Alphabet’s cloud revenue rose 63% in the first quarter from a year earlier, pushing its stock price up about 10%. Chief Financial Officer Anat Ashkenazi said Wednesday that capital spending plans are increasing to meet “solid demand.”

investors want returns

While the overall cost of building AI is worrying, analysts say they are seeing a flow-through from investment to revenue as valuations and market capitalizations soar.

Analysts at Jefferies said: “While capital spending continues to rise, the ROI is evident with an approximately $2 trillion backlog and accelerating cloud growth.” “Despite AI investments, hyperscalers’ margin leverage has been maintained, highlighting structural (operating expense or) operating expense discipline.”

Confidence in monetization is particularly high for Alphabet, whose growing backlog supports its computing inventory and expansion.

“The backlog confirms a capital spending supercycle,” Brian Pitts wrote Thursday at BMO Capital Markets. “Google’s backlog nearly doubled quarter-over-quarter and grew 400% annually to $462 billion.”

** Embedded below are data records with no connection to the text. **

-- ==== Sys2Proof/Machine/Render.lean ====
section
/-! DEFINITION. The render operation (44_render.md R210 to R219), with the placeholders of R218 as they stand: the same two bytes
for all eight rows, flat index `offset + i*8 + j`, unscaled tile address, `x`-major offset. -/

namespace Sys2Proof.Machine

/-- The cells in visiting order (R213): `x` outer, `y` inner, both ascending, `offset = x*32 + y`. -/
def cellOffsets : List Nat :=
  (List.range 32).flatMap fun x => (List.range 32).map fun y => x * 32 + y

/-- The tile address of a cell under the mode `lcdc[4]` (R213, R197). -/
def cellAddr (s : State) (offset : Nat) : Half :=
  tileAddrIdx (addressingMode s.px.lcdc) (s.tileIndex (BitVec.ofNat 10 offset))

/-- The colour indices of one row of a cell (R214): the first byte read is `hi`, the second is `lo` (R63). Every row reads the
same address. -/
def rowIndices (s : State) (offset : Nat) : Vector ColourIndex 8 :=
  let bytes := s.memRead (cellAddr s offset) 2
  interleave (bytes.getD 0 0) (bytes.getD 1 0)

/-- The frame writes of one cell in order (R215): rows `i`, then columns `j`, at flat index `offset + i*8 + j`. -/
def cellWrites (s : State) (offset : Nat) : List (Nat × Word) :=
  (List.finRange 8).flatMap fun i : Fin 8 =>
    (List.finRange 8).map fun j : Fin 8 => (offset + i.val * 8 + j.val, palette (rowIndices s offset)[j])

/-- The port calls of one cell in order (R72): one tile query, then eight two-byte reads. -/
def cellCalls (s : State) (offset : Nat) : List PortCall :=
  .tileIndex (BitVec.ofNat 10 offset) :: (List.finRange 8).map fun _ => .memRead (cellAddr s offset) 2

/-- The frame at the start of a render (R212): 65536 cells of zero. -/
def blankFrame : Frame := Vector.replicate 65536 0

/-- Write one frame cell. -/
def writeCell (fb : Frame) (w : Nat × Word) : Frame := fb.setIfInBounds w.1 w.2

/-- The frame a render hands over: all writes in order, on a blank frame, so that a later write wins (R217). -/
def renderFrame (s : State) : Frame :=
  (cellOffsets.flatMap (cellWrites s)).foldl writeCell blankFrame

/-- The port calls of a render before its `Present` call, in order (R72). -/
def renderCalls (s : State) : List PortCall :=
  cellOffsets.flatMap (cellCalls s)

/-- `PX.RENDER` (R210): a no-op when headless (R211), else build the frame and hand it over (R216). -/
def execPxRender (s : State) : Host.Outcome State Fault Refusal :=
  whenRunning s (if s.px.headless then done s else presentFrame s (renderCalls s) (renderFrame s))

end Sys2Proof.Machine
end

“The bulk of the backlog is core Google Cloud Platform contracts, of which Google expects to recognize just over 50% as revenue over the next 24 months,” he added.

While Google’s cloud revenue has impressed analysts, Meta’s expansion plans have troubled investors who were hoping for a better return on the investments the company has made. The stock price has recently fallen about 8%.

“Meta is likely to remain in the penalty box until capital investment ROI becomes more clear,” Jefferies analysts wrote in a note Thursday.

The company spent $72 billion on capital expenditures in 2025, and expects that to double to $125 billion to $145 billion in 2026. This is up from the previous range of $115 billion to $135 billion.

Meta CEO Mark Zuckerberg said Wednesday that “we are increasing our infrastructure capital spending forecast for this year.” “Most of that is due to rising component costs, especially memory. But all the signs we’re seeing in our own work and across the industry give us confidence in this investment.”

Meta’s free cash flow has been declining, falling to just $1.2 billion in the first quarter from $26 billion a year ago.

Analysts at Bank of America said they expect sales and free cash flow to improve across the sector in 2026, supporting spending.

Who benefits?

Sustained increases in capital spending are good news for chipmakers and gear providers. They are a hyperscaler customer, and analysts were keeping an eye on them Thursday. First quarter profits of CPU manufacturers intel It was especially powerful because AI buildouts require more than just graphics processing units (GPUs).

“Demand for a variety of custom (application-specific integrated circuit) programs (TPU, Trainium, Maia, MTIA) is strong and growing,” according to Evercore analysts, touting “a focus on agent AI as a key use case, which we believe will prove to drive a CPU renaissance in the coming years.”

RBC Capital Markets maintains positive rating Nvidia, micron technology, marvel, Astera Research Institute, arm holdingsand lattice semiconductor.

“The solid trend in capital spending should also bode well for AVGO, AMD, SNDK and INTC, which received sector performance reviews,” RBC said. “Wafer fabrication fabs are experiencing double-digit growth due to the demand for AI.”